В это время остановившийся хоровод с восхищением смотрел на Корнела и двух его дружков, которые вошли в круг разгоряченные, в сбитых на затылок шляпах, гордые своей победой, словно молодые петушки. Шутка ли сказать — три раза стучались в ворота, пока вытащили Лизу на танцы. Было бы не обидно, если б сама девушка корчила из себя черт знает что, а то вся загвоздка в матери. Она оберегает дочь, словно крепость. Но ребята дали клятву уломать ее — и уломали.
Все смотрели на них, как на настоящих героев. И поэтому никто не заметил, как скрестились два взгляда над ниткой бус из шиповника.
— Пойду встречу Лизу, — сказала Иляна, почувствовав, что черная сатиновая рубашка обжигает ее сильнее солнца.
— Но мы еще потанцуем? — шепнул он.
— Хорошо, только бери танцевать и других.
Лиза шла между Корнелом и Тимофте Пырля, стыдливо опустив глаза, на которых выступили слезы. Ей казалось, что материнский позор задевает и ее. Лиза старше Иляны на несколько лет, но они жили по соседству и поэтому немного дружили. Насколько мать славилась испорченностью, настолько добрая молва шла о ней самой. Умная, послушная, трудолюбивая, как пчела, — так о ней говорили люди. Ее портрет уже несколько лет подряд не сходил с Доски почета, что возле клуба. В доме их полно дорогих вещей, полученных Лизой в качестве премий за хорошую работу. Сельские кумушки недоумевали: что думал бог, одарив Дремоту золотым ребенком? Наверное, бог с похмелья не разобрался. Ну то, что Дремота получила в награду такую замечательную дочь, — еще куда ни шло. Даже самый ничтожный человек хочет, чтобы хоть один лучик солнца согрел его. А вот за что Лизу бог наказал такой матерью, трудно понять. Как ни были набожны кумушки, и им приходилось признать, что бог тут оказался не на высоте и оправдать его ничем нельзя.
Муж Фроси, которую прозвали Дремотой, Кузьма Диду, хозяйственный и достойный человек, погиб на войне. Лиза, его единственная дочка, была тогда совсем маленькой. Время своим жестоким помелом стерло из памяти девушки отцовский облик. Сохранилась лишь смутная картина печального прощания, когда отец уходил на войну. Окраина деревни, пьяные люди, вереница подвод. Шум, плач, гомон. Лиза с тряпичной куклой в руках бродила среди толпы, кого-то искала. Не помнит уже кого. Кажется, мать. Она старалась не плакать, но слезы лились сами, и она, икая, глотала их.
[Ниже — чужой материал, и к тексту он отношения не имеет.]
/-- Settles O1: each decoder's phases, the eight rows, and the encoder's lists. -/
theorem eventDecodersMatchTheTable : Obligations.EventDecodersMatchTheTable := by
  refine ⟨fun q => ⟨?_, ?_, ?_⟩, rfl, rfl, rfl, rfl, rfl, rfl, rfl, rfl, fun q i => mem_encodeEvt_iff i q⟩
  · simp [mem_decodeEvt_iff, firesLen_iff]
  · simp [mem_decodeEvt_iff, firesSwp_iff]
  · simp [mem_decodeEvt_iff, firesEnv_iff]

end Sys2Proof

/-! PROOFS. A step runs the instruction of its command word (spec/60_exceptions.md R241, spec/70_reset_and_hazards.md
R260). -/

namespace Sys2Proof.Machine

variable {s : State} {w : Nat} {i : Instr}

/-- A word that decodes to an instruction runs it, if an access finds the context suspended (R61). -/
theorem runCommand_of_decode (decoded : decode s.par w = .ok (.instr i))
    (lawful : i.isAccess = true → s.suspended = true) : runCommand w s = exec i s := by
  rw [runCommand, decoded]
  exact issue_lawful (.instr i) lawful

/-- Settles O8: without a host fault the step is the host's move; after one only a `RESET` runs, and it is next. -/
theorem stepRunsTheDecodedInstruction : Obligations.StepRunsTheDecodedInstruction := by
  intro s w rest i ok next decoded lawful runs
  obtain sound | ⟨c, fault⟩ := Option.eq_none_or_eq_some s.hostFault
  · rw [step_of_pending ok sound next]
    exact runCommand_of_decode (s := { s with pending := rest }) decoded lawful
  · obtain rfl : i = .reset := runs.resolve_left (by simp [fault])
    have resets : resetNext s = true := (resetNext_iff s).2 ⟨w, rest, next, decoded⟩
    rw [step_faulted ok fault, if_pos resets, makeMove_reset next decoded]

end Sys2Proof.Machine

/-! PROOFS. Lists of operations (spec/30_encoding.md R84) and the events of the Frame Sequencer
(spec/40_frame_sequencer.md R91 to R95). -/

namespace Sys2Proof.Machine

variable {s t : State} {i : Instr} {f : State → State}

theorem runInstrs_cons (is : List Instr) (h : exec i s = .next t) : runInstrs (i :: is) s = runInstrs is t := by
  rw [runInstrs, h]

theorem runInstrs_append {is : List Instr} (js : List Instr) (h : runInstrs is s = .next t) :
    runInstrs (is ++ js) s = runInstrs js t := by
  induction is generalizing s with
  | nil => cases h; rfl
  | cons i is ih =>
    cases e : exec i s with
    | next u =>
      rw [runInstrs_cons _ e] at h
      rw [List.cons_append, runInstrs_cons _ e, ih h]
    | fault r => simp [runInstrs, e] at h
    | refused r => simp [runInstrs, e] at h

/-- An operation that always completes, repeated, is the iterate of what it does. -/
theorem runInstrs_replicate (h : ∀ s, exec i s = .next (f s)) (n : Nat) (s : State) :
    runInstrs (List.replicate n i) s = .next (f^[n] s) := by
  induction n generalizing s with
  | zero => rfl
  | succ n ih => rw [List.replicate_succ, runInstrs_cons _ (h s), ih, Function.iterate_succ_apply]

theorem runInstrs_ite (c : Bool) (h : exec i s = .next t) :
    runInstrs (if c then [i] else []) s = .next (if c then t else s) := by
  cases c
  · rfl
  · exact runInstrs_cons [] h

/-- `CLK_LEN` as one update of the state (R93). -/
theorem clkLen_eq (s : State) : clkLen s = { s with
    gen1 := genApply s.par .g1 .clockLength s.gen1, gen2 := genApply s.par .g2 .clockLength s.gen2,
    gen3 := genApply s.par .g3 .clockLength s.gen3, gen4 := genApply s.par .g4 .clockLength s.gen4,
    trace := s.trace ++ [⟨.g1, .clockLength⟩, ⟨.g2, .clockLength⟩, ⟨.g3, .clockLength⟩, ⟨.g4, .clockLength⟩] } := by
  simp [clkLen, callGen, logCall, setGen, getGen]

/-- `CLK_ENV` as one update of the state (R95). -/
theorem clkEnv_eq (s : State) : clkEnv s = { s with
    gen1 := genApply s.par .g1 .clockEnvelope s.gen1, gen2 := genApply s.par .g2 .clockEnvelope s.gen2,
    gen4 := genApply s.par .g4 .clockEnvelope s.gen4,
    trace := s.trace ++ [⟨.g1, .clockEnvelope⟩, ⟨.g2, .clockEnvelope⟩, ⟨.g4, .clockEnvelope⟩] } := by
  simp [clkEnv, callGen, logCall, setGen, getGen]

/-- Settles O15: each event is its calls, one generator after the other. -/
theorem eventsCallTheirGenerators : Obligations.EventsCallTheirGenerators := by
  refine fun s => ⟨?_, rfl, ?_⟩
  · rw [← clkLen_eq]
    rfl
  · rw [← clkEnv_eq]
    rfl
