-- ==== Sys2Proof/Machine/USbox.lean ====
section
/-!
DEFINITION. The state of the signal box beside its registers (06_signal_box.md R177 to R205).
Marks (notes/assumptions): DEDUCED 39.
-/
namespace Sys2Proof.Machine

/-- A descriptor's eight words (R178). -/
structure Desc where
  w0 : Word
  w1 : Word
  w2 : Word
  w3 : Word
  w4 : Word
  w5 : Word
  w6 : Word
  w7 : Word
  deriving DecidableEq, Repr

/-- A graph: descriptors and successor entries in order (R179). -/
structure Graph where
  items : List Desc
  succ : List Nat
  deriving DecidableEq, Repr

def Graph.empty : Graph := ⟨[], []⟩

/-- The states of R186. -/
inductive IState
  | waiting | delayed | ready | running | saved | done | aborted | dropped
  deriving DecidableEq, Repr

def IState.code (s : IState) : Nat :=
  match s with
  | .waiting => 0
  | .delayed => 1
  | .ready => 2
  | .running => 3
  | .saved => 4
  | .done => 5
  | .aborted => 6
  | .dropped => 7

/-- Has the item left its instance? -/
def IState.ended (s : IState) : Bool := decide (s.code ≥ 5)

/-- An item in one instance: its counter, its state, whether a decrement found the counter at 0 (R186), the marks of
R193 and R195, whether its release and deadline entries are still in the timetable (R185). -/
structure IRun where
  cnt : Nat
  st : IState
  bad : Bool
  dlmiss : Bool
  ovr : Bool
  rel : Bool
  dl : Bool
  deriving DecidableEq, Repr

/-- A graph instance: its block, the slot that holds its graph, the core cycle of its departure, its items in order,
whether a later departure has passed, and whether it has ended. `audit` until R198's check. -/
structure Inst where
  blk : Nat
  slot : Bool
  dep : Nat
  runs : List IRun
  past : Bool
  ended : Bool
  audit : Bool
  deriving DecidableEq, Repr

/-- Decrements to come (R186): the core cycle of the next four, the instance's block, the successors left in list order. -/
structure Dec where
  cyc : Nat
  blk : Nat
  js : List Nat
  deriving DecidableEq, Repr

/-- A pending graph swap (R183). -/
structure GSwap where
  timed : Bool
  blk : Nat
  deriving DecidableEq, Repr

/-- A trace record (R201). -/
structure TRec where
  w0 : Word
  w1 : Word
  w2 : Word
  w3 : Word
  deriving DecidableEq, Repr

def TRec.zero : TRec := ⟨0#32, 0#32, 0#32, 0#32⟩

/-- The signal box. `gA` and `gB` are slots 0 and 1; `cur` is the current slot, `curOk` and `nextOk` their validity;
`insts` the instances, the latest first; `plats` the platforms by number, as (block, item); `ld` a load: `some true` while
it waits for the former graph (R181); `cyc` and `eng` the CYCLE and engine of each
item's latest run, by slot and item; `decs` the decrements that completions have still to make and `rels` the release entries that have
expired, as core cycle, block and item, in core cycles whose second step is to come (R194); `nrec` the records in the ring, `lostEvt` whether TRC_FULL has set for it. -/
structure Sbox where
  gA : Graph
  gB : Graph
  cur : Bool
  curOk : Bool
  nextOk : Bool
  insts : List Inst
  plats : Tbl (List (Nat × Nat))
  swap : Option GSwap
  ld : Option Bool
  ldAddr : Nat
  cyc : Tbl Nat
  eng : Tbl Nat
  decs : List Dec
  rels : List (Nat × Nat × Nat)
  trace : Tbl TRec
  wptr : Nat
  nrec : Nat
  wrap : Bool
  lostEvt : Bool
  deriving DecidableEq, Repr

def Sbox.reset : Sbox := ⟨.empty, .empty, false, false, false, [], [], none, none, 0, [], [], [], [], [], 0, 0, false, false⟩

def Sbox.graph (s : Sbox) (k : Bool) : Graph := if k then s.gB else s.gA
def Sbox.curGraph (s : Sbox) : Graph := s.graph s.cur
def Sbox.setGraph (s : Sbox) (k : Bool) (g : Graph) : Sbox := if k then { s with gB := g } else { s with gA := g }

def Desc.zero : Desc := ⟨0#32, 0#32, 0#32, 0#32, 0#32, 0#32, 0#32, 0#32⟩
def Graph.item (g : Graph) (j : Nat) : Desc := (g.items[j]?).getD .zero

def Desc.kind (x : Desc) : Nat := bits x.w0 29 3
def Sbox.instGraph (s : Sbox) (i : Inst) : Graph := s.graph i.slot
/-- The instance of block `b`. -/
def Sbox.inst (s : Sbox) (b : Nat) : Option Inst := s.insts.find? (fun i => i.blk == b)
/-- Does a stage item of `kind` run in the instance of block `b` (R177)? -/
def Sbox.stageOn (s : Sbox) (kind b : Nat) : Bool :=
  match s.inst b with
  | none => false
  | some i => ((s.instGraph i).items.zip i.runs).any (fun p => p.1.kind == kind && p.2.st == .running)

end Sys2Proof.Machine
end

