-- ==== Sys2Proof/Syntax.lean ====
section
/-!
DEFINITION. The commands of spec/opcode_table.json, one constructor per row, each with its operands. A row that is
"a write of" a register carries the agent and the whole word written.
-/
namespace Sys2Proof

open Machine
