-- ==== Sys2Proof/Machine/Mem.lean ====
section
/-!
DEFINITION. Memory: one sparse table of bytes over the 40-bit address space (00_scope.md R22). Every store is cleared
to 0 before use (13_memory.md R370, R382), so an unlisted byte reads 0. Words are little-endian.
Marks (notes/assumptions): DESIGN CHOICE 3.
-/
namespace Sys2Proof.Machine

/-- The memory, in its canonical form. -/
abbrev Memory := List Host.Cell

/-- Keys rising, and no byte listed that reads 0 anyway. -/
def Memory.wf (m : Memory) : Bool := Tbl.wf (α := Byte) m 0#8

def Memory.rd8 (m : Memory) (a : Nat) : Byte := Tbl.getD (α := Byte) m a 0#8
def Memory.wr8 (m : Memory) (a : Nat) (v : Byte) : Memory := Tbl.set (α := Byte) m 0#8 a v

/-- A little-endian word. -/
def Memory.rd32 (m : Memory) (a : Nat) : Word :=
  w32 ((Memory.rd8 m a).toNat + (Memory.rd8 m (a + 1)).toNat * 2 ^ 8 + (Memory.rd8 m (a + 2)).toNat * 2 ^ 16 +
    (Memory.rd8 m (a + 3)).toNat * 2 ^ 24)

def byteOf (n i : Nat) : Byte := BitVec.ofNat 8 (n >>> (8 * i))

/-- The bytes of a word, the lowest first. -/
def wordBytes (v : Word) : List Byte := (List.range 4).map (byteOf v.toNat)

def Memory.wr32 (m : Memory) (a : Nat) (v : Word) : Memory :=
  Memory.wr8 (Memory.wr8 (Memory.wr8 (Memory.wr8 m a (byteOf v.toNat 0)) (a + 1) (byteOf v.toNat 1))
    (a + 2) (byteOf v.toNat 2)) (a + 3) (byteOf v.toNat 3)

/-- `n` bytes from `a`. -/
def Memory.rdBytes (m : Memory) (a n : Nat) : List Byte := (List.range n).map (fun i => Memory.rd8 m (a + i))

/-- Bytes written from `a` upward. -/
def Memory.wrBytes (m : Memory) (a : Nat) (bs : List Byte) : Memory :=
  match bs with
  | [] => m
  | b :: rest => Memory.wrBytes (Memory.wr8 m a b) (a + 1) rest

/-- `n` words from `a`. -/
def Memory.rdWords (m : Memory) (a n : Nat) : List Word := (List.range n).map (fun i => Memory.rd32 m (a + 4 * i))

/-- Words written from `a` upward. -/
def Memory.wrWords (m : Memory) (a : Nat) (ws : List Word) : Memory :=
  match ws with
  | [] => m
  | w :: rest => Memory.wrWords (Memory.wr32 m a w) (a + 4) rest

/-- `n` bytes from `a` set to 0. -/
def Memory.clear (m : Memory) (a n : Nat) : Memory := Tbl.drop (α := Byte) m (fun k => decide (a ≤ k) && decide (k < a + n))

/-! ### The stores of the address map (R22) -/

def inSram (a : Nat) : Bool := decide (0x10000000 ≤ a) && decide (a < 0x10400000)
def inAudio (a : Nat) : Bool := decide (0x20000000 ≤ a) && decide (a < 0x22000000)
def inNodes (a : Nat) : Bool := decide (0x30000000 ≤ a) && decide (a < 0x31000000)
def inVirif (a : Nat) : Bool := decide (0x40000000 ≤ a) && decide (a < 0x41000000)
def inPeriph (a : Nat) : Bool := decide (0x50000000 ≤ a) && decide (a < 0x51000000)
def inDram (a : Nat) : Bool := decide (0x100000000 ≤ a) && decide (a < 0x300000000)

end Sys2Proof.Machine
end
Люди не замечали ее, она не видела их лиц. Им, захлестнутым большой бедой, было не до нее. Она заблудилась в гуще ног, в водовороте юбок и брюк, не зная, как выбраться на волю. Ей наступали на босые ноги, толкали со всех сторон, бросали, как мячик. Отчаявшись выбраться из толпы, она заорала благим матом, словно ее укусила гадюка. Какой-то мужчина нагнулся к ней и поднял над собой.
— Чей это ребенок?
Крик незнакомца потерялся в общем гуле, и никто на него не отозвался. Но он настойчиво допытывался у толпы:
— Послушайте, чей это ребенок?!
Деревня провожала своих кормильцев на войну, и ей было не до детей. Тогда незнакомец спросил Лизу:
— Ты чья будешь?
— Мамина и папина.
— А как зовут папу?
— Папа.
— А маму?
— Мама.
Она знала ровно столько, сколько сказала. Тогда незнакомец сделал последнюю попытку избавиться от нее:
— Эй, послушайте! Возьмите своего ребенка, а то его лошади растопчут!
Толпа по-прежнему шумела, и незнакомец вынужден был примириться со своей находкой. Он посадил ее вместе с куклой себе на шею и велел крепко держаться. Здесь Лиза почувствовала себя отлично. Очень любопытно было сверху смотреть на это пестрое море платков и кепок. Страх прошел, и девочка отчаянно забавлялась, хлопая в ладоши и так вскрикивала, что чуть не оглушила своего спасителя. Тот пригрозил:
— Замолчи! А то выброшу!
Она немного умерила свой пыл. Потом ей захотелось спать. А когда она проснулась, увидела, что уже дома. Мать пекла плацинды с горькой черешней, поминутно вытирала передником слезы.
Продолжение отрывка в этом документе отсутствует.